A Christ-centered community embraces diversity.
-There was diversity in background; racial diversity, socio-economic and political diversity.  And yet they were all part of the same team.  This was the first multi-ethnic church in the first century.  This diversity was reflected in the leadership.  A Christ-centered community breaks walls of prejudice.  They understood what it means to be one in Christ.  Jesus’ mission to his disciples is to reach all nations (all people groups no matter their background, race or economic positions.  They all matter to God)

A Christ-center community constantly seeks God’s presence. (v.2)
While they were worshiping the Lord, and fasting.  While they had come together to seek God in worship and fasting.  Sometimes, we seek God when we are in trouble, not because we truly want to spend time with him.  This was a brand-new church and even before they planned their next move; the leaders came together to seek God’s direction.  It is during this time of surrendered worship, prayer and fasting that you get to calibrate your focus.  A lot of people want to hear from God, but they have not learned to discern God’s voice in the midst of the noise; they don’t spend enough time in God’s presence.  They get distracted easily because they have not learned to give God their undivided attention.

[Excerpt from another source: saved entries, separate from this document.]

-- ==== Sys2Proof/Safety.lean ====
section
/-! DEFINITION. What counts as a safe state and a safe run, in the terms that the statements use. -/

namespace Sys2Proof.Machine
open Sys2Proof

/-- The canonical form of the two memories (05 R89, 01 R17): scratchpad and HBM bytes. -/
def State.memWf (s : State) : Bool := twf byte0 s.spad && twf byte0 s.hbm

/-- The canonical form of every sparse table of the module. -/
structure State.Canonical (s : State) : Prop where
  spad : twf byte0 s.spad = true
  hbm : twf byte0 s.hbm = true
  regs : twf regReset s.regs = true
  cores : twf core0 s.cores = true
  tiles : twf tile0 s.tiles = true
  rings : twf ring0 s.rings = true
  ports : twf port0 s.ports = true
  polls : twf poll0 s.polls = true
  msix : twf msixInit s.msix = true
  msixPend : twf falseAt s.msixPend = true
  hbmUe : twf nat0 s.hbmUe = true
  hbmCe : twf nat0 s.hbmCe = true
  hbmCeEntry : twf nat0 s.hbmCeEntry = true
  routerDrops : twf nat0 s.routerDrops = true
  slots : twf nat0 s.slots = true
  holdUse : twf nat0 s.holdUse = true

/-- What every step keeps: tables in canonical form, the milestone counter within its 64 bits (13 R258). -/
def State.Sound (s : State) : Prop := s.Canonical ∧ s.mile < 2 ^ 64

/-- Every waiting command can occur on the module. -/
def State.QueueOk (s : State) : Prop := ∀ c ∈ s.pending, c.wf = true

/-- May a core issue: it runs, no freeze cause is in force, its tile is up, and the module is not fatal (04 R65, R84; 14 R273; 15 R290)? -/
def Issuing (s : State) (uid : Nat) : Prop :=
  (s.core uid).phase = .run ∧ (s.core uid).freezes = [] ∧ s.isFatal = false ∧ tileReady s (uid / 4) = true

/-! ### Shapes of next states, for the statements -/

/-- The state in which a core has issued one operation that will land the writes `ws` after `lat` cycles, and nothing else has
changed (04 R66). -/
def Issued (s : State) (uid : Nat) (sl : Slot) (lat : Nat) (ws : List Wr) : State :=
  { s with cores := tset core0 s.cores uid { s.core uid with
      flies := (s.core uid).flies ++ [{ due := (s.core uid).cyc + lat, slot := sl, seq := (s.core uid).seq,
                                        bundle := (s.core uid).pc, rep := (s.core uid).rep, writes := ws }]
      seq := (s.core uid).seq + 1 } }

/-- The state in which a core has one more pending redirect, and nothing else has changed (04 R73). -/
def Redirected (s : State) (uid target : Nat) : State :=
  { s with cores := tset core0 s.cores uid { s.core uid with redirects := (s.core uid).redirects ++ [((s.core uid).pos + 4, target)] } }

/-- The state in which a core's record is another, and nothing else has changed. -/
def WithCore (s : State) (uid : Nat) (c : CoreSt) : State := { s with cores := tset core0 s.cores uid c }

/-- The record of a core that has halted as contained, at the state's milestone (04 R86, R88). -/
def HaltedCore (s : State) (c : CoreSt) : CoreSt := { c with phase := .stopped, wait := none, stopMile := s.mile, stopState := 5 }

/-- A core has nothing under way but issues: no operation in flight, no vector or matrix operation, no shadow load, no index read, no
held increment. -/
def Quiet (c : CoreSt) : Prop :=
  c.flies = [] ∧ c.vjobs = [] ∧ c.mms = [] ∧ c.shadows = [] ∧ c.held = [] ∧ (∀ p ∈ c.gens, p.2.reads = [])

/-- The lanes of a tile's scratchpad are free, no request waits for them, and none of its lane-lines holds an uncorrectable error (05 R94,
R96, R98). -/
def LanesIdle (s : State) (tile : Nat) : Prop := (s.tile tile).claims = [] ∧ (s.tile tile).denied = [] ∧ (s.tile tile).ue = []

/-- The command of a vector operation (04 R77). -/
def vCmd (uid : Nat) (f : VArg) : VOpc → Instr
  | .vadd => .vadd uid f | .vsub => .vsub uid f | .vmul => .vmul uid f | .vfma => .vfma uid f | .vmax => .vmax uid f
  | .vmin => .vmin uid f | .vabs => .vabs uid f | .vneg => .vneg uid f | .vsel => .vsel uid f | .vmov => .vmov uid f
  | .vscale => .vscale uid f | .vcvt => .vcvt uid f | .vcmplt => .vcmplt uid f | .vcmpeq => .vcmpeq uid f
  | .viadd => .viadd uid f | .visub => .visub uid f | .vimul => .vimul uid f | .vand => .vand uid f | .vor => .vor uid f
  | .vxor => .vxor uid f | .vshl => .vshl uid f | .vshr => .vshr uid f | .vbcast => .vbcast uid f | .vexp => .vexp uid f
  | .vlog => .vlog uid f | .vrcp => .vrcp uid f | .vrsqrt => .vrsqrt uid f | .vtanh => .vtanh uid f
  | .vexpsub => .vexpsub uid f | .vnorm => .vnorm uid f | .vrsum => .vrsum uid f | .vrmax => .vrmax uid f
  | .vrmin => .vrmin uid f | .vrsegsum => .vrsegsum uid f | .vrsegmax => .vrsegmax uid f | .vrsegmin => .vrsegmin uid f
  | .vcompress => .vcompress uid f | .vexpand => .vexpand uid f | .vopt0 => .vopt0 uid f | .vopt1 => .vopt1 uid f
  | .vopt2 => .vopt2 uid f | .vopt3 => .vopt3 uid f

/-- The fields that a vector operation may carry (04 R76, R77; 07 R134, R136, R137, R145, R146; 08 R151): predicate registers are named
8 to 15, none is 0; the operations that read fmt accept the codes of their rows; a compare's destination is a predicate register; a third
source that an operation does not have is 0 (R352). -/
def VFieldsLegal (op : VOpc) (f : VArg) : Prop :=
  (f.pm = 0 ∨ 8 ≤ f.pm)
  ∧ (op ∈ [.vmax, .vmin, .vcmplt, .vcmpeq, .vrsum, .vrmax, .vrmin, .vrsegsum, .vrsegmax, .vrsegmin] → f.fmt ≤ 1)
  ∧ (op = .vcvt → 1 ≤ f.fmt ∧ f.fmt ≤ 12 ∧ f.vc < 2)
  ∧ (op = .vopt3 → 2 ≤ f.fmt ∧ f.fmt ≤ 5)
  ∧ (op ∈ [.vcmplt, .vcmpeq] → f.vd < 8)
  ∧ (op ∈ [.vsel, .vcompress, .vexpand] → f.pm ≠ 0)
  ∧ (op ∈ [.vcompress, .vexpand] → f.src = 0 → f.va ≠ f.vd)
  ∧ (op ∉ [.vfma, .vcvt, .vopt3] → f.vc = 0)

/-- The widths of the fields of a V slot (04 R76): n counts from 1 to 4,096. -/
def VFieldsFit (f : VArg) : Prop :=
  f.vd < 16 ∧ f.va < 16 ∧ f.vb < 16 ∧ f.vc < 16 ∧ f.pm < 16 ∧ 1 ≤ f.n ∧ f.n ≤ 4096 ∧ f.rnd < 4 ∧ f.fmt < 16 ∧ f.s < 64 ∧ f.src < 4

/-- The result of an integer, bitwise or move operation on one element's 32-bit operands (07 R136); none for any other operation. -/
def vIntResult (op : VOpc) (a b : Word32) : Option Word32 :=
  match op with
  | .viadd => some (a + b)
  | .visub => some (a - b)
  | .vimul => some (a * b)
  | .vand => some (a &&& b)
  | .vor => some (a ||| b)
  | .vxor => some (a ^^^ b)
  | .vshl => some (BitVec.ofNat 32 (a.toNat * 2 ^ (b.toNat % 32)))
  | .vshr => some (BitVec.ofNat 32 (a.toNat / 2 ^ (b.toNat % 32)))
  | .vabs => some (a &&& 0x7FFFFFFF#32)
  | .vneg => some (a ^^^ 0x80000000#32)
  | .vmov => some a
  | _ => none

/-- The next access of generator g is a linear one of `len` bytes at offset a, and legal (05 R100 to R102): the program is bound, not
ended, not empty, without indirection; the address is the base and the strides times the counters; it lies within the scratchpad and is
aligned. -/
def LinearAccess (c : CoreSt) (g len a : Nat) : Prop :=
  let st := c.gen g
  let p := c.stride st.prog
  st.bound = true ∧ st.ended = false ∧ 1 ≤ p.nlev ∧ p.nlev ≤ 6 ∧ p.mode = 0 ∧ p.indEn = false
    ∧ (a : Int) = (st.base : Int) + ((List.range p.nlev).map fun k => ((st.i.getD k 0 : Nat) : Int) * (p.levels.getD k ⟨0, 0, 0⟩).stride).sum
    ∧ a + len ≤ 0x4000000 ∧ (256 ≤ len → a % 64 = 0) ∧ (len = 8 → a % 8 = 0)

/-- A core in which one operation is in flight, due now with its data there, and nothing else is under way. -/
def Alone (c : CoreSt) (f : Fly) : Prop :=
  Quiet { c with flies := [] } ∧ c.flies = [f] ∧ f.due = c.cyc ∧ f.wait = false ∧ f.late = 0 ∧ f.load = none ∧ f.nan = none ∧ f.ue = none
    ∧ f.sticky = 0

/-- Of every group, the slot of the tile that its added gate stands at is still landed for a bucket, or all have been added; and no added
gate is the arrive gate of group n (10 R199, R203). -/
def NoSlotLeft (s : State) (n tile : Nat) : Prop :=
  rgAdded s n ≠ rgArrive s n ∧ ∀ x ∈ s.slots, x.1 % 64 = tile → rgAdded s (x.1 / 64) ≠ rgArrive s n
    ∧ let k := (s.gate tile (rgAdded s (x.1 / 64))).toNat
      (x.2 ≤ k ∨ ∃ b ∈ s.buckets, b.grp = x.1 / 64 ∧ ∃ l ∈ b.landed, l.tile = some tile ∧ l.slot = k)

/-- A ring's next descriptor may be dispatched now, is well formed at its header, is of the class, and its memory is awake (03 R49, R55). -/
def DueNow (s : State) (r : Nat) (k : DClass) (f : Fetched) : Prop :=
  r < 1024 ∧ ringNext s r = some f ∧ f.bad = none ∧ dClass f.q = some k ∧ classReady s r k f.q = true

/-- The state in which a ring has dispatched a descriptor that then waits for w: it is outstanding, with the milestone of its dispatch;
descriptors behind it that are judged without executing are judged, and the power domains look at their votes (03 R50, R55; 15 R288). -/
def Began (s : State) (r : Nat) (f : Fetched) (w : Work) : State := voteRefresh (ringJudge 64 (ringStart s r f w) r)

/-- A request to the host is put at once, or waits for a tag (02 R25, R32): the case in which nothing else that waits is put with it. -/
def Asks (s : State) : Prop := mayAsk s = true ∨ tagFree s = false
/-- The state in which a request has been put to the host: issued with the next tag and the timeout in force, or waiting for a tag (02 R25,
R32, R357). -/
def Asked (s : State) (k : ReqFor) (addr len : Nat) : State :=
  if mayAsk s then { s with reqs := s.reqs ++ [⟨s.nextTag, addr, len, cplMs s, k⟩], nextTag := s.nextTag + 1 }
  else { s with reqWait := s.reqWait ++ [(k, addr, len)] }

/-- A request stands among those issued, or among those that wait for a tag. -/
def Stands (t : State) (k : ReqFor) (addr len : Nat) : Prop :=
  (∃ q ∈ t.reqs, q.kind = k ∧ q.addr = addr ∧ q.len = len) ∨ (k, addr, len) ∈ t.reqWait

/-- The command of a descriptor class (03 R49). -/
def descCmd (r : Nat) : DClass → Instr
  | .nop => .noOperation r | .imageLoad => .imageLoad r none | .launchEnd => .flightLaunchAtEnd r | .launchStart => .flightLaunchAtStart r
  | .stopEop => .flightStopAtEop r | .stopBundle => .flightStopAtBundle r | .barge => .barge r | .gateSet => .gateSet r
  | .gateAdd => .gateAdd r | .gateWait => .gateWait r | .fenceThis => .fenceThisRing r | .fenceOther => .fenceOtherRing r
  | .bucket => .reductionBucketPost r | .wipeAll => .wipeAll r | .wipeRange => .wipeRange r | .report => .attestationReportRequest r
  | .chain => .certificateChainRequest r | .telemetry => .telemetrySnapshot r | .staged => .stagedSetting r
  | .dumpCount => .haltAndDumpAtCount r | .dumpMile => .haltAndDumpAtMilestone r

/-- The state in which a port has taken a delivered management message of a kind (11 R217). -/
def Took (s : State) (p kind : Nat) : State :=
  s.putPort p { s.port p with ctlIn := dropFirst (fun k => decide (k = kind)) (s.port p).ctlIn }

/-- A port with its session gone: nothing queued, kept for replay, or received; hail is at its first step, or the port is Off (11 R222, R223). -/
def PortDropped (t : State) (p state : Nat) : Prop :=
  t.rd (fPortState p) = state ∧ t.rd (fTxGroups p) = 0 ∧ t.rd (fRxGroups p) = 0 ∧ (t.port p).outq = [] ∧ (t.port p).inbox = []
    ∧ (t.port p).replayBuf = [] ∧ (t.port p).rekey = .none

/-- The i-th segment at its exchange wharf is of a kind, is the oldest of its virtual channel and port, and names a group of which its
partition is a member (10 R195, R198). -/
def SegDue (s : State) (i kind : Nat) (m : SegIn) (n : Nat) : Prop :=
  s.isFatal = false ∧ s.segIn[i]? = some m ∧ segKind m.bytes = kind ∧ (∀ x ∈ s.segIn.take i, x.vc ≠ m.vc ∨ x.port ≠ m.port)
    ∧ groupOf s m.part (segGid m.bytes) = some n

/-- The state in which the i-th segment has left its buffer, with its credits returned (11 R216). -/
def SegTaken (s : State) (i : Nat) (m : SegIn) : State :=
  match m.port with
  | some p => creditBack { s with segIn := s.segIn.eraseIdx i } p m.vc m.flits
  | none => { s with segIn := s.segIn.eraseIdx i }

/-- The state has gone fatal, with this entry of wharf die w named in WHF_ERR_FATAL, and the sequence about to begin (14 R269, R273). -/
def WentFatal (s t : State) (w cause : Nat) : Prop :=
  t.isFatal = true ∧ t.fatalStep = some 0 ∧ t.reg 0x710000 = BitVec.ofNat 64 (2 ^ 63 + w * 2 ^ 60 + cause * 2 ^ 52 + s.rd (fErrNext w))
    ∧ t.rd (fErrNext w) = (s.rd (fErrNext w) + 1) % 2 ^ 32

/-- A power domain that a command leaves in a form; the votes are looked at after it (15 R288, R290). -/
def DomainBecomes (s : State) (d : Nat) (f : DomForm) (P : State → Prop) : Prop :=
  ∃ u, exec (.domainTransitionDone d) s = .next (voteRefresh u) ∧ tget dom0 u.power.dom d = f
    ∧ (∀ e, e ≠ d → tget dom0 u.power.dom e = tget dom0 s.power.dom e) ∧ u.spad = s.spad ∧ u.hbm = s.hbm ∧ P u

/-- The block's quiescent point has come (18 R336): a ring disabled, halted or drained; any
moment between a bitmap's polls, each request keeping the addresses it was issued with; no barge sending to the entry; no
bucket of the group; the port not Up, before link start; a timestamp boundary. -/
def BlockQuiet (s : State) (b : Blk) : Prop :=
  match b with
  | .ring r => ringQuiet s r = true
  | .summary _ => True
  | .remote p e => remoteBusy s p e = false
  | .rgrp n => ∀ x ∈ s.buckets, x.grp ≠ n
  | .port p => portQuiet s p = true
  | .mile => s.mile % 100000 = 0

end Sys2Proof.Machine
end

It was during this time that they were able to hear God’s voice.  They distinctively heard God’s Spirit say, “Set apart for me Barnabas and Saul for the work to which I have called them.”
A Christ-centered community constantly seeks God’s presence through sincere worship, fasting and prayer.  God had said that those who seek him will find him when they seek him with all their heart.  A lot of times, churches do lots of things on their own; inspired by their own desire or agendas, but not by God’s presence.
It is by seeking God’s presence that you’d know what he expects of you and you will know what to do on a given situation.  There is no app for this. (Bible reading, study, prayer, worship and fasting)
These men heard God’s voice in their midst in their meeting. While they were worshiping and fasting.

A Christ-centered community responds God’s call to mission.
-It is mission-minded, missional.
God had a job to Barnabas and Saul which meant they would have to leave the group.  God’s mission was to send them to other places to preach the gospel.
This was the first church to send off missionaries to other places. (v.3)  The church prayed for Barnabas and Saul, laid their hands on them and let them go.   Antioch was happy to fulfill God’s mission, even if God’s mission involved splitting the group of leaders in the church.  God’s mission is beyond your church; God’s mission is global and God expects the church to get aboard with it.  A Christ-centered church responds to Christ’s mission in the world-to reach those who don’t know Jesus.
As followers of Jesus we are to be Christ-centered.  Christ-centered people belong to a Christ-centered community.  A community that embraces diversity in different areas of life; one that seeks God’s presence through devoted worship, fasting and prayer.
Christ-centered communities respond God’s call to missions. To seek and save the lost.  They are not inwardly focused but outwardly.  A community is only as good as the people who make it.  If the community is Christ-centered is because its people are Christ-centered.